## [Task]
Nothing outside the range is wanted. Repeat exactly the lines below from the one with "body0 : Nat × Nat := (0, 0)" through the one with "far (R202). -/".

## [Records provided]

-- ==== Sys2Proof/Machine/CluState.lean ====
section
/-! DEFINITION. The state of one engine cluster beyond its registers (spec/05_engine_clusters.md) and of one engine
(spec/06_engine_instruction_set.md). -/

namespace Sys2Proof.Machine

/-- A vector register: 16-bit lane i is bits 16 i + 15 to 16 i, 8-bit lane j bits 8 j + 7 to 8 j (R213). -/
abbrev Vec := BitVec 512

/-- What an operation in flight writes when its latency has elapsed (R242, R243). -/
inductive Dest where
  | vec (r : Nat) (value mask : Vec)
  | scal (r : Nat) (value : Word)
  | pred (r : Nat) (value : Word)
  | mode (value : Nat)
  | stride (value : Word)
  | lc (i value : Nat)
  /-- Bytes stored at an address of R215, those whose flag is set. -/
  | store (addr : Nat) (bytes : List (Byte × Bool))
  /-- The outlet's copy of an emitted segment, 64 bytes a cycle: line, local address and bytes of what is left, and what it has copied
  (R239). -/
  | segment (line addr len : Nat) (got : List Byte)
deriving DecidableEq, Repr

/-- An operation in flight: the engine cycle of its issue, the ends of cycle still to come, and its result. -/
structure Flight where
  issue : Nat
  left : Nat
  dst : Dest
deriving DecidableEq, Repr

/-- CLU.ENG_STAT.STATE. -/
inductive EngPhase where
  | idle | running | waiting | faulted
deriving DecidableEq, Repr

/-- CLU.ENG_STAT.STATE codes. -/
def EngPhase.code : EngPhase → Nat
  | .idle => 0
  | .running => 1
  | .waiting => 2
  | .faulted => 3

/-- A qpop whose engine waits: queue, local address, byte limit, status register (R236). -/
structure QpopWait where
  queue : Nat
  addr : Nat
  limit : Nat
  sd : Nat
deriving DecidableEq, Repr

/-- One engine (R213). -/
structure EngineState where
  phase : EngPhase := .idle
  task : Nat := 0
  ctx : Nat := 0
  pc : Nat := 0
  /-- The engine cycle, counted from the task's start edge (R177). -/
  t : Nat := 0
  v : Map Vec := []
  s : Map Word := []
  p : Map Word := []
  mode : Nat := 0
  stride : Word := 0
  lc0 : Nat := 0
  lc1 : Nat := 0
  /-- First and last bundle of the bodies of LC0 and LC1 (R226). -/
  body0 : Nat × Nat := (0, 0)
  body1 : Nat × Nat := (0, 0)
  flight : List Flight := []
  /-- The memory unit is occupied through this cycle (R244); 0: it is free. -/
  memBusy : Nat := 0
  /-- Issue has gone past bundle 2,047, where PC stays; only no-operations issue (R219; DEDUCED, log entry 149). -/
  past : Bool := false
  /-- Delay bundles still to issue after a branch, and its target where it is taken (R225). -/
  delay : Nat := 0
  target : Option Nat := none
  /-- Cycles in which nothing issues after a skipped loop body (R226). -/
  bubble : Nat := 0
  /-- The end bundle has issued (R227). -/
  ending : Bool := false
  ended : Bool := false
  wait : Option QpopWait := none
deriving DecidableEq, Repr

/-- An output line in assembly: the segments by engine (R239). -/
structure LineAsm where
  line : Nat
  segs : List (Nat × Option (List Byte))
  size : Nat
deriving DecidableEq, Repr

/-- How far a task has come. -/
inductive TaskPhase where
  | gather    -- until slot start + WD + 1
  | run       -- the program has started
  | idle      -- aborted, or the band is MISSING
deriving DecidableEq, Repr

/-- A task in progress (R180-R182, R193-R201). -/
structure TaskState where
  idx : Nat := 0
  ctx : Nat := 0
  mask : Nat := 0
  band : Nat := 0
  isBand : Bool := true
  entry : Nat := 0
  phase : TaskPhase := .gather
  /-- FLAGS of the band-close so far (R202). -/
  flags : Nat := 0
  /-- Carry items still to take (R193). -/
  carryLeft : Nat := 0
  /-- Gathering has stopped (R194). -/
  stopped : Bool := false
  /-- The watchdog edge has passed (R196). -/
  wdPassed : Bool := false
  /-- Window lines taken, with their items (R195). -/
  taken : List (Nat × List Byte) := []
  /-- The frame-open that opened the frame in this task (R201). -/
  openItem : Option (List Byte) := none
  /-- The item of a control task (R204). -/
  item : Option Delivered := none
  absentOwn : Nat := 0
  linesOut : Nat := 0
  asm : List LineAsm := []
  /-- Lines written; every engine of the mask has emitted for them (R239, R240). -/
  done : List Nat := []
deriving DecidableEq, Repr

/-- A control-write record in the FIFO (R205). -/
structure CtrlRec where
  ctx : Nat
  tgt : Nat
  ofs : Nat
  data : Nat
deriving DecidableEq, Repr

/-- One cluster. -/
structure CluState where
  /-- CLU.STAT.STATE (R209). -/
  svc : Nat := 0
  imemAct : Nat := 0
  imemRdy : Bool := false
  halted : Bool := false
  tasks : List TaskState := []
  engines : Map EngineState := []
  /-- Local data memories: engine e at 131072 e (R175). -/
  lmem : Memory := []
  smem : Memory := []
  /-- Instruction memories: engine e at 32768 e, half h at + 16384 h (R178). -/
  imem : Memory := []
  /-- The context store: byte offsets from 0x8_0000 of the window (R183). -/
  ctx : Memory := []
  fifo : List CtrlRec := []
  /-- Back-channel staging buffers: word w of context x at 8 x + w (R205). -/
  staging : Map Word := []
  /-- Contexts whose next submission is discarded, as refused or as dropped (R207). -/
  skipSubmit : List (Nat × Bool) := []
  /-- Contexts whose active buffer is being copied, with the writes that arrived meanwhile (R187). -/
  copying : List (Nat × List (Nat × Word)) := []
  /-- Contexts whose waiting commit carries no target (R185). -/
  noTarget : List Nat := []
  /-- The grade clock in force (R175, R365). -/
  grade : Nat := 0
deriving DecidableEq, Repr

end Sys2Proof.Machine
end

## [Response to the exercise]
  body0 : Nat × Nat := (0, 0)
  body1 : Nat × Nat := (0, 0)
  flight : List Flight := []
  /-- The memory unit is occupied through this cycle (R244); 0: it is free. -/
  memBusy : Nat := 0
  /-- Issue has gone past bundle 2,047, where PC stays; only no-operations issue (R219; DEDUCED, log entry 149). -/
  past : Bool := false
  /-- Delay bundles still to issue after a branch, and its target where it is taken (R225). -/
  delay : Nat := 0
  target : Option Nat := none
  /-- Cycles in which nothing issues after a skipped loop body (R226). -/
  bubble : Nat := 0
  /-- The end bundle has issued (R227). -/
  ending : Bool := false
  ended : Bool := false
  wait : Option QpopWait := none
deriving DecidableEq, Repr

/-- An output line in assembly: the segments by engine (R239). -/
structure LineAsm where
  line : Nat
  segs : List (Nat × Option (List Byte))
  size : Nat
deriving DecidableEq, Repr

/-- How far a task has come. -/
inductive TaskPhase where
  | gather    -- until slot start + WD + 1
  | run       -- the program has started
  | idle      -- aborted, or the band is MISSING
deriving DecidableEq, Repr

/-- A task in progress (R180-R182, R193-R201). -/
structure TaskState where
  idx : Nat := 0
  ctx : Nat := 0
  mask : Nat := 0
  band : Nat := 0
  isBand : Bool := true
  entry : Nat := 0
  phase : TaskPhase := .gather
  /-- FLAGS of the band-close so far (R202). -/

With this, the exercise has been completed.